Where did the week go?

Oh dear, oh dear, time does slip by during half term. What with having family to stay, and an editorial report to write, and a PhD chapter to finish, and vast quanties of reading for that and the new novel, and a big update for my website about A Secret Alchemy - temporary cover, extract, reading-group-questions, how-I-came-to-write-it and all - the poor blog's been going hungry.

A truly superb production of Pygmalion at the Old Vic is one of my better excuses. I know the play pretty well, and it never fails to be good value, but here was a subtlety of thinking and acting I've never seen used on such an old warhorse of a play. Shaw's a wordy writer even at his best - clearly a novelist manqué - but talk about what goes on in the spaces between the words... It was the kind of production where you can see just how important Ibsen was to Shaw, and just what a difference the right acting and directing can make.

Firmly told that it's the play My Fair Lady is based on, but the ending is different, the teenagers settled down with reasonable eagerness, and absolutely loved it, and the granny (who played Freddy Eynsford-Hill as a schoolgirl just after the war and as an English teacher and long-term RSC fan has high theatrical standards) did too. Even a nerdy middle-generation novelist like me was completely gripped. I could only quibble with the pronunciation of Clara, since I refuse to believe that an English girl of that date would have said it like a German, and the angle of Eliza's very gorgeous hat. But then, if they'd put it on as it should be, we wouldn't have been able to see her eyes, and so much would have been lost. In the end it's no good being authentic if it means you're not communicating.
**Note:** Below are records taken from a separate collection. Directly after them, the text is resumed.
-- ==== Sys2Proof/Machine/Scenes.lean ====
section
/-!
DEFINITION. Scenes: body records, edges and components, and the regrouping of the step boundary (06_islands.md R116 to
R135; 25_faults_engines_scheduling.md R398, R399).
-/

namespace Sys2Proof.Machine

/-! ## Bodies and edges (R116 to R119) -/

/-- A body's record. -/
def Scene.body (c : Scene) (b : BitVec 24) : Body := (c.bodies.find? fun x => x.id == b).getD (Body.fresh b)

/-- Puts a record in an ascending list. -/
def putBodyIn (x : Body) : List Body → List Body
  | [] => [x]
  | y :: ys =>
    if y.id == x.id then x :: ys
    else if y.id.toNat < x.id.toNat then y :: putBodyIn x ys else x :: y :: ys

/-- Changes a body's record. -/
def Scene.modBody (c : Scene) (b : BitVec 24) (f : Body → Body) : Scene :=
  { c with bodies := putBodyIn { f (c.body b) with id := b } c.bodies }

/-- Puts a record in the cache again. -/
def Scene.recalled (c : Scene) (bs : List (BitVec 24)) : Scene :=
  { c with evicted := c.evicted.filter fun b => !bs.contains b }

/-- Edges incident on a body (R117). -/
def Scene.ecnt (c : Scene) (b : BitVec 24) : Nat := (c.edges.filter fun e => e.lo == b || e.hi == b).length

/-- Word 0x04 of a record, with a kind. -/
def Body.stateWord (x : Body) (k : BodyKind) : Nat :=
  k.code.toNat + (if x.wake then 4 else 0) + (if x.sleep then 8 else 0)

/-- The 64 bytes of a record (R117). -/
def Scene.record (c : Scene) (b : BitVec 24) : List Byte :=
  let x := c.body b
  bytesOf 4 x.parent.toNat ++ bytesOf 4 (x.stateWord x.kind) ++ bytesOf 4 x.isl.toNat ++ bytesOf 4 (c.ecnt b) ++
    bytesOf 4 (x.shard.toNat * 2 ^ 16) ++ bytesOf 4 x.slot.toNat ++ List.replicate 40 0

/-- The edge of two bodies. -/
def Edge.of (a b : BitVec 24) (joint : Bool) (user : BitVec 32) : Edge :=
  { lo := if a.toNat < b.toNat then a else b, hi := if a.toNat < b.toNat then b else a, joint := joint, user := user }

/-- Same pair and kind. -/
def Edge.same (a b : Edge) : Bool := a.lo == b.lo && a.hi == b.hi && a.joint == b.joint

/-- The order of the edge list (R129). -/
def Edge.before (a b : Edge) : Bool :=
  decide (a.lo.toNat < b.lo.toNat) ||
    (a.lo == b.lo && (decide (a.hi.toNat < b.hi.toNat) || (a.hi == b.hi && !a.joint && b.joint)))

/-- Inserts an edge, or replaces the one of the same pair and kind (R118). -/
def insertEdge (e : Edge) : List Edge → List Edge
  | [] => [e]
  | f :: fs => if f.same e then e :: fs else if f.before e then f :: insertEdge e fs else e :: f :: fs

/-- The other end of an edge. -/
def Edge.other (e : Edge) (b : BitVec 24) : BitVec 24 := if e.lo == b then e.hi else e.lo

/-- Whether a body is an end of an edge. -/
def Edge.touches (e : Edge) (b : BitVec 24) : Bool := e.lo == b || e.hi == b

/-- Whether a body is dynamic. -/
def Scene.dynamic (c : Scene) (b : BitVec 24) : Bool := (c.body b).kind == .dynamic

/-- The union of two components: the root is the least ID (R119). -/
def Scene.union (c : Scene) (a b : BitVec 24) : Scene :=
  let ra := (c.body a).parent
  let rb := (c.body b).parent
  let root := if ra.toNat < rb.toNat then ra else rb
  let c := (c.modBody a id).modBody b id
  { c with bodies := c.bodies.map fun x => if x.parent == ra || x.parent == rb then { x with parent := root } else x }

/-! ## Island stores -/

/-- The island gangs of a scene. -/
def State.islandGangs (s : State) (scene : BitVec 6) : List Gang :=
  s.gangs.filter fun g => g.island.any fun r => r.scene == scene

/-- The index of a body in a store; 0xFFFF if it is not there (R129). -/
def IslandRef.index (r : IslandRef) (b : BitVec 24) : Nat :=
  match indexOf? (fun x => x == b) (r.bodies ++ r.anchors) with
  | some i => i
  | none => 0xFFFF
Talking of which, it's nearly midnight. Only my reading for Pipe & Slippers to give a final run through, but maybe I need to go to bed instead. Or maybe a bath, and some thinking about the new novel. I can't do it when I'm in the middle of an editorial report, but that's gone safely off and my mind is free to get back to what it really wants to do. The business that Pygmalion's all about, of people being translated from their background into someone else's, and what then happens when they turn round, and see their route home cut off... that's really interesting... Hmmmm...

Saturday, 24 May 2008

Different voices and chocolate cake

So I'm trying to work out what to read at Pipe & Slippers, next Sunday. The slots aren't very long, which makes for a much more varied diet for the audience - and the bill really is varied - but harder decisions for me. And I do want to read from both The Mathematics of Love and A Secret Alchemy, though presumably a couple more books down the line I'll have to get over that one.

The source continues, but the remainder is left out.